ABOUT THIS EXERCISE
Find "### Instructions -/" and "simpa only [List.append_nil]" in the records below. Copy the lines holding them and every line between, exactly, and no others.

SUPPLIED RECORDS
-- ==== Sys2Proof/Proofs/Decoder.lean ====
section
/-! PROOFS. What the decoder answers (spec/30_encoding.md R78, R81; 40_engine.md R93): an instruction on its encoding
and nowhere else, an unknown opcode on every byte outside the opcode map. -/

namespace Sys2Proof.Proofs

open Sys2Proof Sys2Proof.Machine

/-! ### Instructions -/

theorem decode_encode_append (i : Instr) (rest : List Byte) : decode (encode i ++ rest) = .ok (.instr i) := by
  obtain ⟨row, hrow, hbuild⟩ := rowBuilds i
  exact (decode_of_row hrow _).trans (hbuild rest)

theorem decode_encode (i : Instr) : decode (encode i) = .ok (.instr i) := by
  simpa only [List.append_nil] using decode_encode_append i []

/-- Of what decoding can answer, only a row of the map that has all its operand bytes is an instruction, and that one is
encoded by the bytes it was built from. -/
theorem encode_of_decode {bytes : List Byte} {i : Instr} (h : decode bytes = .ok (.instr i)) :
    ∃ rest, bytes = encode i ++ rest := by
  cases bytes with
  | nil => cases h
  | cons ir operands =>
    rcases decode_cons_cases ir operands with ⟨-, hd⟩ | ⟨-, -, hd⟩ | ⟨-, row, j, hrow, hbuild, hd⟩
    · cases hd.symm.trans h
    · cases hd.symm.trans h
    · cases hd.symm.trans h
      exact Shape.build_encode hrow hbuild

/-- Settles O10: `encode_of_decode` is the way from the answer to the bytes, `decode_encode_append` the way back. -/
theorem decodeAnswersExactlyTheEncodedInstruction : Obligations.DecodeAnswersExactlyTheEncodedInstruction := by
  refine fun bytes i => ⟨encode_of_decode, ?_⟩
  rintro ⟨rest, rfl⟩
  exact decode_encode_append i rest

/-- Settles O9: each word, written bit by bit, is the encoding of its instruction (`decode_encode`). -/
theorem instructionWordsDecodeAsTheOpcodeMapSays : Obligations.InstructionWordsDecodeAsTheOpcodeMapSays :=
  ⟨decode_encode .hlt, decode_encode .ret, decode_encode (.push 1), decode_encode (.call 2), decode_encode (.dec 3),
    decode_encode (.ldi 0 255), decode_encode (.div 1 2), decode_encode (.and 6 5)⟩

/-! ### Unknown opcodes -/

/-- A row of the map builds an instruction from any two bytes, and that instruction carries the row's byte. -/
theorem rowOf_eq_none {ir : Byte} (h : ∀ i : Instr, i.opcode ≠ ir) : rowOf ir = none := by
  cases hrow : rowOf ir with
  | none => rfl
  | some row =>
    have harity : row.shape.arity ≤ [0#8, 0#8].length := operandsFetched_of_row hrow ▸ operandsFetched_le_two ir
    obtain ⟨i, hbuild⟩ := Shape.build_enough harity
    obtain ⟨rest, hrest⟩ := Shape.build_encode hrow hbuild
    exact absurd (List.cons.inj hrest).1.symm (h i)

/-- With two bytes behind it an opcode byte is unknown exactly when the map does not hold it. -/
theorem decode_eq_unknown_iff (ir a b : Byte) :
    decode [ir, a, b] = .ok (.unknown ir) ↔ ir ∉ opcodeTable.map (·.opcode) := by
  constructor
  · intro h hmem
    obtain ⟨row, hrow, rfl⟩ := List.mem_map.mp hmem
    rcases decode_cons_cases row.opcode [a, b] with ⟨-, hd⟩ | ⟨-, hnone, -⟩ | ⟨-, _, _, -, -, hd⟩
    · cases hd.symm.trans h
    · exact absurd (beq_self_eq_true row.opcode) (List.find?_eq_none.mp hnone row hrow)
    · cases hd.symm.trans h
  · intro h
    have hnone := rowOf_eq_none fun i hi => h (hi.subst (opcode_mem_opcodeTable i))
    exact decode_unknown hnone (operandsFetched_le_two ir)

/-- Among the 256 byte values those in the map are its nineteen rows' bytes: two lists without duplicates that hold the
same numbers. -/
theorem filter_mem_opcodeTable_perm :
    ((List.range 256).filter fun k => BitVec.ofNat 8 k ∈ opcodeTable.map (·.opcode)).Perm
      ((opcodeTable.map (·.opcode)).map BitVec.toNat) := by
  have hnodup : ((opcodeTable.map (·.opcode)).map BitVec.toNat).Nodup :=
    opcodeTable_opcodes_nodup.map fun _ _ => BitVec.eq_of_toNat_eq
  refine (List.perm_ext_iff_of_nodup (List.nodup_range.filter _) hnodup).mpr fun k => ?_
  rw [List.mem_filter, List.mem_range, decide_eq_true_eq, List.mem_map (f := BitVec.toNat)]
  constructor
  · rintro ⟨hk, hmem⟩
    exact ⟨_, hmem, (BitVec.toNat_ofNat k 8).trans (Nat.mod_eq_of_lt hk)⟩
  · rintro ⟨ir, hmem, rfl⟩
    exact ⟨ir.isLt, by rwa [BitVec.ofNat_toNat, BitVec.setWidth_eq]⟩

/-- Settles O12: a byte that is no instruction's has no row (`rowOf_eq_none`); of the 256 values
those that are known (`decode_eq_unknown_iff`) are nineteen (`filter_mem_opcodeTable_perm`). -/
theorem otherOpcodeBytesAreUnknownNotIllegal : Obligations.OtherOpcodeBytesAreUnknownNotIllegal := by
  refine ⟨fun ir operands hir hlen => ?unknown, ?count⟩
  case unknown => exact decode_unknown (rowOf_eq_none hir) (operandsFetched_eq ir ▸ hlen)
  case count =>
    have hsplit := List.length_eq_length_filter_add (l := List.range 256)
      fun k => decide (BitVec.ofNat 8 k ∈ opcodeTable.map (·.opcode))
    have hknown : _ = 19 := filter_mem_opcodeTable_perm.length_eq
    rw [List.length_range, hknown] at hsplit
    simp only [decode_eq_unknown_iff, decide_not]
    omega

end Sys2Proof.Proofs
end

OUTPUT FOR THIS EXERCISE
/-! ### Instructions -/

theorem decode_encode_append (i : Instr) (rest : List Byte) : decode (encode i ++ rest) = .ok (.instr i) := by
  obtain ⟨row, hrow, hbuild⟩ := rowBuilds i
  exact (decode_of_row hrow _).trans (hbuild rest)

theorem decode_encode (i : Instr) : decode (encode i) = .ok (.instr i) := by
  simpa only [List.append_nil] using decode_encode_append i []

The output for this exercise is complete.